● **WORK ITEM**
Your answer must be the exact lines from the one holding "theorem Absorbed.fed_W (h" through the final line of the records below, both included, and nothing more.

● **INPUT FOR THIS TASK**

/-! ### Words and numbers of a longer message -/

theorem bigEndian_append_singleton (q : List Byte) (b : Byte) : bigEndian (q ++ [b]) = 256 * bigEndian q + b.toNat := by
  simp only [bigEndian, List.foldl_append, List.foldl_cons, List.foldl_nil]

/-- R55 (a): the packer's word, which is what four `Feed`s leave in the accumulator, as a number. -/
theorem packWord_toNat (b0 b1 b2 b3 : Byte) : (packWord b0 b1 b2 b3).toNat = bigEndian [b0, b1, b2, b3] := by
  rw [← fedAll_four_acc placeholder b0 b1 b2 b3 State.reset, fedAll_four_acc_toNat]
  simp only [bigEndian, List.foldl_cons, List.foldl_nil]
  omega

/-- R190: the last word of a string of whole words is the number its last four bytes spell. -/
theorem wordAt_toNat_of_last {p : List Byte} {n : Nat} (hp : p.length = 4 * (n + 1)) :
    (wordAt p n).toNat = bigEndian (p.drop (4 * n)) := by
  obtain ⟨q, b0, b1, b2, b3, hq, rfl⟩ := exists_append_four hp
  rw [wordAt_append_four hq, packWord_toNat, List.drop_left' hq]

theorem wordAt_drop (p : List Byte) (j k : Nat) : wordAt (p.drop (4 * j)) k = wordAt p (j + k) := by
  simp only [wordAt, List.getD_eq_getElem?_getD, List.getElem?_drop, Nat.mul_add, Nat.add_assoc]

/-! ### `Run` over one more block -/

theorem firstBlocks_append (n : Nat) {p : List Byte} (q : List Byte) (hp : p.length = 64 * n) :
    firstBlocks (n + 1) (p ++ q) = firstBlocks n p ++ [q.take 64] := by
  induction n generalizing p with
  | zero =>
    rw [List.eq_nil_of_length_eq_zero hp]
    rfl
  | succ n ih =>
    have hle : 64 ≤ p.length := by omega
    rw [firstBlocks, List.take_append_of_le_length hle, List.drop_append_of_le_length hle,
      ih (by rw [List.length_drop]; omega)]
    rfl

/-- R191: a block more is one more application of `F`. -/
theorem run_append_block (F : CompressionFn) (S : DigestWords) {p q : List Byte} {n : Nat} (hp : p.length = 64 * n)
    (hq : q.length = 64) : run F S (p ++ q) = F (run F S p) (sched q) := by
  have hn : (p ++ q).length / 64 = n + 1 := by rw [List.length_append]; omega
  have hpn : p.length / 64 = n := by omega
  rw [run, run, blocks, blocks, hn, hpn, firstBlocks_append n q hp, List.foldl_append, List.take_of_length_le hq.le]
  rfl

/-! ### One more byte absorbed -/

section
variable {F : CompressionFn} {iv : DigestWords} {m : List Byte} {s : State}

/-- R38 (a), R153: the accumulator holds one byte more of the current word, which that byte may complete. -/
theorem Absorbed.fed_acc_mod (h : Absorbed F iv m s) (b : Byte) :
    (fed F b s).acc.toNat % 2 ^ (8 * (m.length % 4 + 1)) = bigEndian ((m ++ [b]).drop (4 * (m.length / 4))) := by
  have hacc := h.acc
  have hb := b.isLt
  rw [List.drop_append_of_le_length (by omega), bigEndian_append_singleton, ← hacc, fed_acc_toNat]
  have hr : m.length % 4 < 4 := Nat.mod_lt _ (by decide)
  generalize m.length % 4 = r at hr
  interval_cases r <;> omega

/-- R154: the complete words of the partial block, with the byte in it, stand in their slots. -/
theorem Absorbed.fed_W (h : Absorbed F iv m s) (b : Byte) (k : Nat) (hk : k < 16)
    (hlt : k < (m.length % 64 + 1) / 4) :
    (fed F b s).W[k] = wordAt ((m ++ [b]).drop (64 * (m.length / 64))) k := by
  have hdrop (p : List Byte) : p.drop (64 * (m.length / 64)) = p.drop (4 * (16 * (m.length / 64))) := by
    congr 1
    omega
  have hold := h.W k hk
  rw [hdrop, wordAt_drop] at hold ⊢
  rw [fed_W_getElem F b s k hk, h.pos]
  split
  case isTrue hlast =>
    have hn : 16 * (m.length / 64) + k = m.length / 4 := by omega
    have hlen : (m ++ [b]).length = 4 * (m.length / 4 + 1) := by rw [List.length_append, List.length_singleton]; omega
    have hacc := h.fed_acc_mod b
    have h32 : 8 * (m.length % 4 + 1) = 32 := by omega
    rw [h32, Nat.mod_eq_of_lt (BitVec.isLt _)] at hacc
    rw [hn]
    exact BitVec.eq_of_toNat_eq (hacc.trans (wordAt_toNat_of_last hlen).symm)
  case isFalse hne =>
    rw [hold (by omega), wordAt_append_left _ (by omega)]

● **PROBLEM SOLUTION**
theorem Absorbed.fed_W (h : Absorbed F iv m s) (b : Byte) (k : Nat) (hk : k < 16)
    (hlt : k < (m.length % 64 + 1) / 4) :
    (fed F b s).W[k] = wordAt ((m ++ [b]).drop (64 * (m.length / 64))) k := by
  have hdrop (p : List Byte) : p.drop (64 * (m.length / 64)) = p.drop (4 * (16 * (m.length / 64))) := by
    congr 1
    omega
  have hold := h.W k hk
  rw [hdrop, wordAt_drop] at hold ⊢
  rw [fed_W_getElem F b s k hk, h.pos]
  split
  case isTrue hlast =>
    have hn : 16 * (m.length / 64) + k = m.length / 4 := by omega
    have hlen : (m ++ [b]).length = 4 * (m.length / 4 + 1) := by rw [List.length_append, List.length_singleton]; omega
    have hacc := h.fed_acc_mod b
    have h32 : 8 * (m.length % 4 + 1) = 32 := by omega
    rw [h32, Nat.mod_eq_of_lt (BitVec.isLt _)] at hacc
    rw [hn]
    exact BitVec.eq_of_toNat_eq (hacc.trans (wordAt_toNat_of_last hlen).symm)
  case isFalse hne =>
    rw [hold (by omega), wordAt_append_left _ (by omega)]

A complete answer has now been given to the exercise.